Thanks so much. All of this technology is really interesting.

Any thoughts on how this lens would perform on a crop frame camera (e.g. D90) vs full frame camera (e.g., D700) all else equal??

Separately, any idea how this lens would do on studio portrait work (i.e., could the cost of this lens be amortized over good people shooting as well)??

Finally, I wonder what one could do with this lens plus focus stacking. . .


----------



## Derrel (Oct 11, 2009)

This page has good reviews of both the older and newer 85 PC Micro~Nikkor lenses   Special Lenses For Nikon 'F' Mount

The performance of these lenses is excellent on both FF and DX. I would prefer an autofocusing, auto-diaphragm 85mm f/1.4 of f/1.8 for portraiture. Focus stacking is for totally static, unmoving subjects, and I never shoot anything like that, so to me I'e never felt the need to even try focus stacking. I would not count on using either of these specialty 85mm Micro~Nikkor lenses for people photography uses.


----------



## Overread (Oct 12, 2009)

Derrel said:


> Focus stacking is for totally static, unmoving subjects, and I never shoot anything like that, so to me I'e never felt the need to even try focus stacking.



I'm certainly going to agree that one needs a static subject - and heck a sercure (tripod and focusing rail) camera are ideal as well for focus stacking. But one thing to keep in mind is landscapes as well - something that I have seen a few times is when there are 2 distinct zones of focus in a shot - a good example is a wall with a window.
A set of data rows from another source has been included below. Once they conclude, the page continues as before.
-- ==== Sys2Proof/WellFormed.lean ====
section
/-!
DEFINITION. Which commands a command word can carry: the ranges of the two operand fields (spec/30_encoding.md R61, R63).
-/

namespace Sys2Proof

/-- The range of `INDEX`, a 16-bit two's-complement field (spec/30_encoding.md R61). -/
def indexFits (index : Int) : Bool := decide (-32768 ≤ index) && decide (index ≤ 32767)

/-- The range of `LEN`, a 16-bit unsigned field (spec/30_encoding.md R63). -/
def lengthFits (len : Nat) : Bool := decide (len ≤ 65535)

/-- The command has a command word: each operand fits its field. -/
def Instr.wellFormed : Instr → Bool
  | .setb index _ => indexFits index
  | .snap => true
  | .tgrp => true
  | .decc none => true
  | .decc (some len) => lengthFits len

end Sys2Proof
end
The first shot on the wall and the second focused on the vista through the window - just 2 stacked shots, but a very effective use of the method.


----------



## Buckster (Oct 12, 2009)

Here's a stacked focus shot I was playing around with a while back:







Notice that the eyes and gun are in focus (more like the ears and gun, but ya know...  ), but the elbows between those two focus areas are not, which is the 'evidence' that it's not a conventional, single-shot photo.  Just thought it was interesting to play with...


----------



## jaharris1001 (Oct 13, 2009)

well,, I'm a Canon shooter, so for me it would start off with this new macro lens, its got "L" glass AND Image Stabilization, state of the art lens here !! then the twin lites
Canon EF 100mm f2.8 L IS USM
Canon MT-24EX Macro Twin Lite 
Canon 50D


----------